> _Exercise brief_: Please copy each line of the records below that holds the word "stays".

> _Dataset records_:
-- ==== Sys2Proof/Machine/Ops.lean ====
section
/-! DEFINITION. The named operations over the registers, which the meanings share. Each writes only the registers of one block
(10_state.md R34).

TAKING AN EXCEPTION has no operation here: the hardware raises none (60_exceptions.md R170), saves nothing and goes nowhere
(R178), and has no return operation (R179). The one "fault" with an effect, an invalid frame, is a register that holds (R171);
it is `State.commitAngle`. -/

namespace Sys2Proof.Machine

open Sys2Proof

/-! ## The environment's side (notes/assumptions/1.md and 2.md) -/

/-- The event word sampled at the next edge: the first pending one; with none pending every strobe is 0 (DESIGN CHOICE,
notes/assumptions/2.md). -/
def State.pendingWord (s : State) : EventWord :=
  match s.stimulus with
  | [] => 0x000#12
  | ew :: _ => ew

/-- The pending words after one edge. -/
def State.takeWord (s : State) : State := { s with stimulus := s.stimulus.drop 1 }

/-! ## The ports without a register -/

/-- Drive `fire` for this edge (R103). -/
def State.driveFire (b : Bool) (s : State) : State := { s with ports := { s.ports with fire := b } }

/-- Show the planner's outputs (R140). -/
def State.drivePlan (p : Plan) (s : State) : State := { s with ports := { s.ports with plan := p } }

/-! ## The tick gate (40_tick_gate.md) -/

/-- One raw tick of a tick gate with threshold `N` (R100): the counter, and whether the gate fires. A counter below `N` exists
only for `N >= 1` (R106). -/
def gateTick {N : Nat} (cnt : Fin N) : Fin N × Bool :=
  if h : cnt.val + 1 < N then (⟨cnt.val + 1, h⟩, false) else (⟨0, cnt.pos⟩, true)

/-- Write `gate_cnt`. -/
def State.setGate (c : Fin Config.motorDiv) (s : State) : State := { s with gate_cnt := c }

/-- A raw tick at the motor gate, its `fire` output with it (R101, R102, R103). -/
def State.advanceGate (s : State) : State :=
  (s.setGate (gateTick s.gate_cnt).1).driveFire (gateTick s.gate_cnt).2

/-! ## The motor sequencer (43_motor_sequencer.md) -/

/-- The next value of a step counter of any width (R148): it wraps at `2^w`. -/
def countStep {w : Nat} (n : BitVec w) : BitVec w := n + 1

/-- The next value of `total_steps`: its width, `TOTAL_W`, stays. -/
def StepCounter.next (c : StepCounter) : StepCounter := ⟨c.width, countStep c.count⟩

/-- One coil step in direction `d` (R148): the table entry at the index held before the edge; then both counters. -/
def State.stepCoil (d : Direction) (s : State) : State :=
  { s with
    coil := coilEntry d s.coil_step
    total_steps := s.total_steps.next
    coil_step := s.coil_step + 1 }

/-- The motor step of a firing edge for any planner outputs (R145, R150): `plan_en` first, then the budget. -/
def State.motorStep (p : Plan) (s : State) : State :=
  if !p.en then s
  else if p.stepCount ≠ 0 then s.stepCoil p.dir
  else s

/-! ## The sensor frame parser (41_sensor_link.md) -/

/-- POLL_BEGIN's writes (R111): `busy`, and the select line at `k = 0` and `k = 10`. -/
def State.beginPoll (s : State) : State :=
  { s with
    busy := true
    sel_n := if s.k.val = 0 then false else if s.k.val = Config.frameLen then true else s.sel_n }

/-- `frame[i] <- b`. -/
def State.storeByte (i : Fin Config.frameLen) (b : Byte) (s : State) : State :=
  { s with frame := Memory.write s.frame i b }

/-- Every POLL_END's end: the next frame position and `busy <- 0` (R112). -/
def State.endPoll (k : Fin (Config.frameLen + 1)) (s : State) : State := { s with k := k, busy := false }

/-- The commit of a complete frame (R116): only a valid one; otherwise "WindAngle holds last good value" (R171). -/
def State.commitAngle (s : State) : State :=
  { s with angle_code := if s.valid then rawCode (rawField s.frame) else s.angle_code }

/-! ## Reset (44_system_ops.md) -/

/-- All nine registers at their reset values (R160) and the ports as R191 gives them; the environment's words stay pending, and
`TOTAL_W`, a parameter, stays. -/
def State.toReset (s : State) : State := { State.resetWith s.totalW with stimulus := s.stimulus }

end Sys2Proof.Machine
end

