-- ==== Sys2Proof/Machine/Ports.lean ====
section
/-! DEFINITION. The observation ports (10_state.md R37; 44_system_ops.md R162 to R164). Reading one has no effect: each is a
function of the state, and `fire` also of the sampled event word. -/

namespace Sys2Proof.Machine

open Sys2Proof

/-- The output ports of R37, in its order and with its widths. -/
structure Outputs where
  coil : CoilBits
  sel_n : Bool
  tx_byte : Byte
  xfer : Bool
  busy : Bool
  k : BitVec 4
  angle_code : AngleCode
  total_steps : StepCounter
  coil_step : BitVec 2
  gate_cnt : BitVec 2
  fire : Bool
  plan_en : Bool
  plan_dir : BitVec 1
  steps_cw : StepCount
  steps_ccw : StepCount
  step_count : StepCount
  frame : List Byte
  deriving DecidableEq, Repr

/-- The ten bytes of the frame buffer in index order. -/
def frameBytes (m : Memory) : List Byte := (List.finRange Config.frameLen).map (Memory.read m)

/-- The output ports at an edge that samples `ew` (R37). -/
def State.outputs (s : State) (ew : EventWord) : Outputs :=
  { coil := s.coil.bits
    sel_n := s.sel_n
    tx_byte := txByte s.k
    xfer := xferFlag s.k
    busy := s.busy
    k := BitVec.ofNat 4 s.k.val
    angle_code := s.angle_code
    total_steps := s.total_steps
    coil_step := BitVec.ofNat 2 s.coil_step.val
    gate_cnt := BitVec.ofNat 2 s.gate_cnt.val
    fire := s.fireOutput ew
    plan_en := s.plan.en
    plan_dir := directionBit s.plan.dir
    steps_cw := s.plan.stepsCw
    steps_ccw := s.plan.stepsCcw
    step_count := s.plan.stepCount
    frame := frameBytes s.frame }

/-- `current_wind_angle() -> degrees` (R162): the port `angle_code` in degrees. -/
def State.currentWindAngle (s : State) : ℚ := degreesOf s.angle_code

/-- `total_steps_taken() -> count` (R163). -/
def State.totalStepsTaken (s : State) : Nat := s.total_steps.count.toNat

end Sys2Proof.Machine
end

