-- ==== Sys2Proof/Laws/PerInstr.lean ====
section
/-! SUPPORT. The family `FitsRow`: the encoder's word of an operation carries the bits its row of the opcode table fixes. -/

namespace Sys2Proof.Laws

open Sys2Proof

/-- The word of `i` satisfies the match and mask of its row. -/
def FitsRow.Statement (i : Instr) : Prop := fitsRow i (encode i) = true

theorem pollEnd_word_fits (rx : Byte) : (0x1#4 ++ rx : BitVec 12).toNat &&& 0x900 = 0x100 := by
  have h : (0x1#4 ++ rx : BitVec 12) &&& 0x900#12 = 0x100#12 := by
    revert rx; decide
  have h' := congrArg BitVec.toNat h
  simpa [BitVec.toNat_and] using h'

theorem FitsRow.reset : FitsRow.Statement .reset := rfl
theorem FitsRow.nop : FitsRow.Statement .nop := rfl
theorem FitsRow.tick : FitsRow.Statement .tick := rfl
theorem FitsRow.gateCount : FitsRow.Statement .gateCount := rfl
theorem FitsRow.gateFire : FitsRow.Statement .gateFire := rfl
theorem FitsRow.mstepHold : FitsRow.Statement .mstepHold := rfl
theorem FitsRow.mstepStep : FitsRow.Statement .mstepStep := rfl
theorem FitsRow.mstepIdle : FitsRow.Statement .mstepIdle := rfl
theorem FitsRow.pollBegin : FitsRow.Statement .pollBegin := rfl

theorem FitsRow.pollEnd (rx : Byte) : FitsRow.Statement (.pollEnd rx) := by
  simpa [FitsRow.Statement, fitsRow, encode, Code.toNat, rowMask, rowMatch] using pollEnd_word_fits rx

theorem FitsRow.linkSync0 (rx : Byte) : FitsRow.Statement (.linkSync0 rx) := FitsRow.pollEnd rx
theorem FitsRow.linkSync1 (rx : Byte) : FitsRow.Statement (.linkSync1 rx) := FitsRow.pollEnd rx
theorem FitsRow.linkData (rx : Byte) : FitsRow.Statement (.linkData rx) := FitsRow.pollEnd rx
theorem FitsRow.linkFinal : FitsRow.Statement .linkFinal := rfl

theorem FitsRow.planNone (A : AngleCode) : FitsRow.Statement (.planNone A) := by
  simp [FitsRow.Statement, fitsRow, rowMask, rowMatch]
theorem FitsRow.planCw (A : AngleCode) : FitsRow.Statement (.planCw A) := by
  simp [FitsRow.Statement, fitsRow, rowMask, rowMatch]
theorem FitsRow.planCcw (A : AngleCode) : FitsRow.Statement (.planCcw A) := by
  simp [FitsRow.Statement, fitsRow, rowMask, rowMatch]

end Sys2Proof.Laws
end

> _Finished exercise_:
/-- The next value of `total_steps`: its width, `TOTAL_W`, stays. -/
`TOTAL_W`, a parameter, stays. -/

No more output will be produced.